§ Raw data
-- ==== Sys2Proof/Laws/State.lean ====
section
/-! SUPPORT. One lemma per field per update of the state, so that no later proof unfolds a record update. -/

namespace Sys2Proof.Machine


/-! ### State.emit -/

@[simp] theorem State.emit_params (s : State) (e : Event) : (s.emit e).params = s.params := rfl
@[simp] theorem State.emit_ppu (s : State) (e : Event) : (s.emit e).ppu = s.ppu := rfl
@[simp] theorem State.emit_mapper (s : State) (e : Event) : (s.emit e).mapper = s.mapper := rfl
@[simp] theorem State.emit_cart (s : State) (e : Event) : (s.emit e).cart = s.cart := rfl
@[simp] theorem State.emit_fatal (s : State) (e : Event) : (s.emit e).fatal = s.fatal := rfl
@[simp] theorem State.emit_io (s : State) (e : Event) : (s.emit e).io = { s.io with outputs := s.io.outputs ++ [e] } := rfl
@[simp] theorem State.emit_variant (s : State) (e : Event) : (s.emit e).variant = s.variant := rfl

/-! ### State.returns -/

@[simp] theorem State.returns_params (s : State) (b : Byte) : (s.returns b).params = s.params := rfl
@[simp] theorem State.returns_ppu (s : State) (b : Byte) : (s.returns b).ppu = s.ppu := rfl
@[simp] theorem State.returns_mapper (s : State) (b : Byte) : (s.returns b).mapper = s.mapper := rfl
@[simp] theorem State.returns_cart (s : State) (b : Byte) : (s.returns b).cart = s.cart := rfl
@[simp] theorem State.returns_fatal (s : State) (b : Byte) : (s.returns b).fatal = s.fatal := rfl
@[simp] theorem State.returns_io (s : State) (b : Byte) : (s.returns b).io = { s.io with result := some b } := rfl
@[simp] theorem State.returns_variant (s : State) (b : Byte) : (s.returns b).variant = s.variant := rfl

/-! ### State.returnsNone -/

@[simp] theorem State.returnsNone_params (s : State) : (s.returnsNone).params = s.params := rfl
@[simp] theorem State.returnsNone_ppu (s : State) : (s.returnsNone).ppu = s.ppu := rfl
@[simp] theorem State.returnsNone_mapper (s : State) : (s.returnsNone).mapper = s.mapper := rfl
@[simp] theorem State.returnsNone_cart (s : State) : (s.returnsNone).cart = s.cart := rfl
@[simp] theorem State.returnsNone_fatal (s : State) : (s.returnsNone).fatal = s.fatal := rfl
@[simp] theorem State.returnsNone_io (s : State) : (s.returnsNone).io = { s.io with result := none } := rfl
@[simp] theorem State.returnsNone_variant (s : State) : (s.returnsNone).variant = s.variant := rfl

/-! ### State.raise -/

@[simp] theorem State.raise_params (s : State) (c : Condition) : (s.raise c).params = s.params := rfl
@[simp] theorem State.raise_ppu (s : State) (c : Condition) : (s.raise c).ppu = s.ppu := rfl
@[simp] theorem State.raise_mapper (s : State) (c : Condition) : (s.raise c).mapper = s.mapper := rfl
@[simp] theorem State.raise_cart (s : State) (c : Condition) : (s.raise c).cart = s.cart := rfl
@[simp] theorem State.raise_fatal (s : State) (c : Condition) : (s.raise c).fatal = s.fatal := rfl
@[simp] theorem State.raise_io (s : State) (c : Condition) : (s.raise c).io = { s.io with condition := some c } := rfl
@[simp] theorem State.raise_variant (s : State) (c : Condition) : (s.raise c).variant = s.variant := rfl

/-! ### State.setPpu -/

@[simp] theorem State.setPpu_params (s : State) (p : Ppu) : (s.setPpu p).params = s.params := rfl
@[simp] theorem State.setPpu_ppu (s : State) (p : Ppu) : (s.setPpu p).ppu = p := rfl
@[simp] theorem State.setPpu_mapper (s : State) (p : Ppu) : (s.setPpu p).mapper = s.mapper := rfl
@[simp] theorem State.setPpu_cart (s : State) (p : Ppu) : (s.setPpu p).cart = s.cart := rfl
@[simp] theorem State.setPpu_fatal (s : State) (p : Ppu) : (s.setPpu p).fatal = s.fatal := rfl
@[simp] theorem State.setPpu_io (s : State) (p : Ppu) : (s.setPpu p).io = s.io := rfl
@[simp] theorem State.setPpu_variant (s : State) (p : Ppu) : (s.setPpu p).variant = s.variant := rfl

/-! ### State.setRegs -/

@[simp] theorem State.setRegs_params (s : State) (r : MapperRegs) : (s.setRegs r).params = s.params := rfl
@[simp] theorem State.setRegs_ppu (s : State) (r : MapperRegs) : (s.setRegs r).ppu = s.ppu := rfl
@[simp] theorem State.setRegs_mapper (s : State) (r : MapperRegs) : (s.setRegs r).mapper = { s.mapper with regs := r } := rfl
@[simp] theorem State.setRegs_cart (s : State) (r : MapperRegs) : (s.setRegs r).cart = s.cart := rfl
@[simp] theorem State.setRegs_fatal (s : State) (r : MapperRegs) : (s.setRegs r).fatal = s.fatal := rfl
@[simp] theorem State.setRegs_io (s : State) (r : MapperRegs) : (s.setRegs r).io = s.io := rfl
@[simp] theorem State.setRegs_variant (s : State) (r : MapperRegs) : (s.setRegs r).variant = r.variant := rfl

/-! ### State.setMirror -/

@[simp] theorem State.setMirror_params (s : State) (m : MirrorMode) : (s.setMirror m).params = s.params := rfl
@[simp] theorem State.setMirror_ppu (s : State) (m : MirrorMode) : (s.setMirror m).ppu = s.ppu := rfl
@[simp] theorem State.setMirror_mapper (s : State) (m : MirrorMode) : (s.setMirror m).mapper = { s.mapper with mirror := m } := rfl
@[simp] theorem State.setMirror_cart (s : State) (m : MirrorMode) : (s.setMirror m).cart = s.cart := rfl
@[simp] theorem State.setMirror_fatal (s : State) (m : MirrorMode) : (s.setMirror m).fatal = s.fatal := rfl
@[simp] theorem State.setMirror_io (s : State) (m : MirrorMode) : (s.setMirror m).io = s.io := rfl
@[simp] theorem State.setMirror_variant (s : State) (m : MirrorMode) : (s.setMirror m).variant = s.variant := rfl

/-! ### State.setSram -/

@[simp] theorem State.setSram_params (s : State) (m : Memory) : (s.setSram m).params = s.params := rfl
@[simp] theorem State.setSram_ppu (s : State) (m : Memory) : (s.setSram m).ppu = s.ppu := rfl
@[simp] theorem State.setSram_mapper (s : State) (m : Memory) : (s.setSram m).mapper = s.mapper := rfl
@[simp] theorem State.setSram_cart (s : State) (m : Memory) : (s.setSram m).cart = { s.cart with sram := m } := rfl
@[simp] theorem State.setSram_fatal (s : State) (m : Memory) : (s.setSram m).fatal = s.fatal := rfl
@[simp] theorem State.setSram_io (s : State) (m : Memory) : (s.setSram m).io = s.io := rfl
@[simp] theorem State.setSram_variant (s : State) (m : Memory) : (s.setSram m).variant = s.variant := rfl

/-! ### State.setChrRam -/

@[simp] theorem State.setChrRam_params (s : State) (m : Memory) : (s.setChrRam m).params = s.params := rfl
@[simp] theorem State.setChrRam_ppu (s : State) (m : Memory) : (s.setChrRam m).ppu = s.ppu := rfl
@[simp] theorem State.setChrRam_mapper (s : State) (m : Memory) : (s.setChrRam m).mapper = s.mapper := rfl
@[simp] theorem State.setChrRam_cart (s : State) (m : Memory) : (s.setChrRam m).cart = { s.cart with chrRam := m } := rfl
@[simp] theorem State.setChrRam_fatal (s : State) (m : Memory) : (s.setChrRam m).fatal = s.fatal := rfl
@[simp] theorem State.setChrRam_io (s : State) (m : Memory) : (s.setChrRam m).io = s.io := rfl
@[simp] theorem State.setChrRam_variant (s : State) (m : Memory) : (s.setChrRam m).variant = s.variant := rfl

/-! ### State.take -/

@[simp] theorem State.take_params (s : State) (rest : List Stimulus) : (s.take rest).params = s.params := rfl
@[simp] theorem State.take_ppu (s : State) (rest : List Stimulus) : (s.take rest).ppu = s.ppu := rfl
@[simp] theorem State.take_mapper (s : State) (rest : List Stimulus) : (s.take rest).mapper = s.mapper := rfl
@[simp] theorem State.take_cart (s : State) (rest : List Stimulus) : (s.take rest).cart = s.cart := rfl
@[simp] theorem State.take_fatal (s : State) (rest : List Stimulus) : (s.take rest).fatal = s.fatal := rfl
@[simp] theorem State.take_io (s : State) (rest : List Stimulus) : (s.take rest).io = { s.io with stimuli := rest, result := none, condition := none } := rfl
@[simp] theorem State.take_variant (s : State) (rest : List Stimulus) : (s.take rest).variant = s.variant := rfl

/-! ### State.deliver -/

@[simp] theorem State.deliver_params (s : State) (st : Stimulus) : (s.deliver st).params = s.params := rfl
@[simp] theorem State.deliver_ppu (s : State) (st : Stimulus) : (s.deliver st).ppu = s.ppu := rfl
@[simp] theorem State.deliver_mapper (s : State) (st : Stimulus) : (s.deliver st).mapper = s.mapper := rfl
@[simp] theorem State.deliver_cart (s : State) (st : Stimulus) : (s.deliver st).cart = s.cart := rfl
@[simp] theorem State.deliver_fatal (s : State) (st : Stimulus) : (s.deliver st).fatal = s.fatal := rfl
@[simp] theorem State.deliver_io (s : State) (st : Stimulus) : (s.deliver st).io = { s.io with stimuli := st :: s.io.stimuli } := rfl
@[simp] theorem State.deliver_variant (s : State) (st : Stimulus) : (s.deliver st).variant = s.variant := rfl

/-! ### State.emitIf -/

@[simp] theorem State.emitIf_params (s : State) (c : Bool) (e : Event) : (s.emitIf c e).params = s.params := by cases c <;> rfl
@[simp] theorem State.emitIf_ppu (s : State) (c : Bool) (e : Event) : (s.emitIf c e).ppu = s.ppu := by cases c <;> rfl
@[simp] theorem State.emitIf_mapper (s : State) (c : Bool) (e : Event) : (s.emitIf c e).mapper = s.mapper := by cases c <;> rfl
@[simp] theorem State.emitIf_cart (s : State) (c : Bool) (e : Event) : (s.emitIf c e).cart = s.cart := by cases c <;> rfl
@[simp] theorem State.emitIf_fatal (s : State) (c : Bool) (e : Event) : (s.emitIf c e).fatal = s.fatal := by cases c <;> rfl
@[simp] theorem State.emitIf_variant (s : State) (c : Bool) (e : Event) : (s.emitIf c e).variant = s.variant := by cases c <;> rfl
theorem State.emitIf_io (s : State) (c : Bool) (e : Event) :
    (s.emitIf c e).io = { s.io with outputs := s.io.outputs ++ if c then [e] else [] } := by
  cases c <;> simp [State.emitIf, State.emit]
@[simp] theorem State.emitIf_true (s : State) (e : Event) : s.emitIf true e = s.emit e := rfl
@[simp] theorem State.emitIf_false (s : State) (e : Event) : s.emitIf false e = s := rfl
@[simp] theorem State.setPpu_setPpu (s : State) (p q : Ppu) : (s.setPpu p).setPpu q = s.setPpu q := rfl
@[simp] theorem State.setPpu_self (s : State) : s.setPpu s.ppu = s := rfl
@[simp] theorem whenDo_true (f : State → State) (s : State) : whenDo true f s = f s := rfl
@[simp] theorem whenDo_false (f : State → State) (s : State) : whenDo false f s = s := rfl


end Sys2Proof.Machine
end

§ Prompt
Please make an exact copy of the lines above from the line with "### State.setRegs -/" through the line with "theorem State.setMirror_mapper (s", both ends included.

§ Result below
/-! ### State.setRegs -/

@[simp] theorem State.setRegs_params (s : State) (r : MapperRegs) : (s.setRegs r).params = s.params := rfl
@[simp] theorem State.setRegs_ppu (s : State) (r : MapperRegs) : (s.setRegs r).ppu = s.ppu := rfl
@[simp] theorem State.setRegs_mapper (s : State) (r : MapperRegs) : (s.setRegs r).mapper = { s.mapper with regs := r } := rfl
@[simp] theorem State.setRegs_cart (s : State) (r : MapperRegs) : (s.setRegs r).cart = s.cart := rfl
@[simp] theorem State.setRegs_fatal (s : State) (r : MapperRegs) : (s.setRegs r).fatal = s.fatal := rfl
@[simp] theorem State.setRegs_io (s : State) (r : MapperRegs) : (s.setRegs r).io = s.io := rfl
@[simp] theorem State.setRegs_variant (s : State) (r : MapperRegs) : (s.setRegs r).variant = r.variant := rfl

/-! ### State.setMirror -/

@[simp] theorem State.setMirror_params (s : State) (m : MirrorMode) : (s.setMirror m).params = s.params := rfl
@[simp] theorem State.setMirror_ppu (s : State) (m : MirrorMode) : (s.setMirror m).ppu = s.ppu := rfl
@[simp] theorem State.setMirror_mapper (s : State) (m : MirrorMode) : (s.setMirror m).mapper = { s.mapper with mirror := m } := rfl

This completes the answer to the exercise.